- Flag of the Libyan Arab Jamahiriya
- Leader: Salem al-Ouaer
- Dates active: January 2012 – Fall of 2012
- Group: Warfalla
- Headquarters: Bani Walid
- Active regions: Libya
- Ideology: Gaddafi loyalism
- Wars: 2011–2012 Libyan interfactional fighting 2012 Bani Walid uprising; ;

= Brigade 93 =

Brigade 93 was one of many militias that formed in the wake of the Libyan Civil War. It was based in Bani Walid, a former stronghold of the Gaddafi regime. The militia was mainly composed of those still loyal to Gaddafi.

The brigade was named after the 1993 attempted coup against Gaddafi by members of the Warfalla tribe. Salem al-Ouaer, a member of the Warfalla tribe who sided with Gaddafi during the coup, was believed to head the militia.

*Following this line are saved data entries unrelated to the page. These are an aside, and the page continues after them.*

-- ==== Sys2Proof/Laws/Decoder.lean ====
section
/-! SUPPORT. Laws/Decoder.lean: the trial and the iteration over the ROM, one step at a time
(44_decoder.md R320, R326). -/

namespace Sys2Proof.Machine

theorem within_strict (x e tol : Nat) : within false x e tol = true ↔ absdiff x e < tol := by
  simp [within]

theorem within_inclusive (x e tol : Nat) : within true x e tol = true ↔ absdiff x e ≤ tol := by
  simp [within]

/-- One pair of the loop (R326). -/
theorem decodePairs_cons (inclusive : Bool) (p : Protocol) (unit tol : Nat) (a b : Word)
    (rest : List Word) (acc : Word) :
    decodePairs inclusive p unit tol (a :: b :: rest) acc =
      if pairMatches inclusive p.zero unit tol a b then
        decodePairs inclusive p unit tol rest (acc <<< 1)
      else if pairMatches inclusive p.one unit tol a b then
        decodePairs inclusive p unit tol rest (acc <<< 1 ||| 1)
      else none := by
  rw [decodePairs]

@[simp] theorem decodePairs_nil (inclusive : Bool) (p : Protocol) (unit tol : Nat) (acc : Word) :
    decodePairs inclusive p unit tol [] acc = some acc := by
  simp [decodePairs]

@[simp] theorem decodePairs_single (inclusive : Bool) (p : Protocol) (unit tol : Nat) (a acc : Word) :
    decodePairs inclusive p unit tol [a] acc = some acc := by
  simp [decodePairs]

/-- A trial succeeds when there are more than 7 edges and the pairs decode (R326, R328). -/
theorem trial_eq_success (inclusive : Bool) (pct : Nat) (p : Protocol) (buf : Vector Word Config.cap)
    (n : Nat) (acc : Word) (unit : Nat) :
    trial inclusive pct p buf n = .success acc unit ↔
      7 < n ∧ unit = baseUnit p (capRead buf 0).toNat ∧
      decodePairs inclusive p unit (tolerance unit pct) (trialEntries p buf n) 0 = some acc := by
  unfold trial
  by_cases h : n ≤ 7
  · simp [h, Nat.not_lt.2 h]
  · rw [if_neg h]
    simp only [Nat.not_le.1 h, true_and]
    cases hd : decodePairs inclusive p (baseUnit p (capRead buf 0).toNat)
      (tolerance (baseUnit p (capRead buf 0).toNat) pct) (trialEntries p buf n) 0 with
    | none =>
      simp only [reduceCtorEq, false_iff, not_and]
      rintro rfl hs
      exact nomatch hd.symm.trans hs
    | some a =>
      simp only [TrialResult.success.injEq]
      constructor
      · rintro ⟨rfl, rfl⟩
        exact ⟨rfl, hd⟩
      · rintro ⟨rfl, h2⟩
        exact ⟨Option.some.inj (hd.symm.trans h2), rfl⟩

/-- One candidate of the iteration (R320). -/
theorem tryFrom_cons_success (inclusive : Bool) (pct : Nat) (buf : Vector Word Config.cap) (n : Nat)
    (p : Protocol) (ps : List Protocol) (id : Nat) (acc : Word) (unit : Nat)
    (h : trial inclusive pct p buf n = .success acc unit) :
    tryFrom inclusive pct buf n (p :: ps) id = some (messageOf acc unit n id) := by
  simp [tryFrom, h]

/-- A candidate that fails leaves no trace: the next one is tried (R320). -/
theorem tryFrom_cons_fail (inclusive : Bool) (pct : Nat) (buf : Vector Word Config.cap) (n : Nat)
    (p : Protocol) (ps : List Protocol) (id : Nat)
    (h : ∀ a u, trial inclusive pct p buf n ≠ .success a u) :
    tryFrom inclusive pct buf n (p :: ps) id = tryFrom inclusive pct buf n ps (id + 1) := by
  rw [tryFrom]
  cases ht : trial inclusive pct p buf n with
  | success a u => exact absurd ht (h a u)
  | noMatch => rfl
  | tooShort => rfl

theorem trialEntries_length (p : Protocol) (buf : Vector Word Config.cap) (n : Nat) (h : n ≤ 67) :
    (trialEntries p buf n).length = n - dataStart p := by
  simp only [trialEntries, List.length_drop, List.length_take, Vector.length_toList]
  rw [Nat.min_eq_left h]

theorem trialEntries_getD (p : Protocol) (buf : Vector Word Config.cap) (n i : Nat)
    (h : dataStart p + i < n) : (trialEntries p buf n).getD i 0 = capRead buf (dataStart p + i) := by
  simp only [trialEntries, capRead, List.getD_eq_getElem?_getD, List.getElem?_drop, List.getElem?_take]
  rw [if_pos h]

end Sys2Proof.Machine
end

In January 2012, the brigade was involved in an insurgency in Bani Walid. On 25 January, their unexpected uprising led to the retreat of NTC forces from Bani Walid.

== Weapons and equipment==
The brigade was said to possess heavy weapons, including 106 mm anti-tank guns.

When the brigade took over the May 28 Brigade base, they took heavy equipment, most notably tanks. In a video filmed after the takeover of the base by AFP, at least 4 tanks and a Grad rocket launcher were seen among the equipment captured by the militia.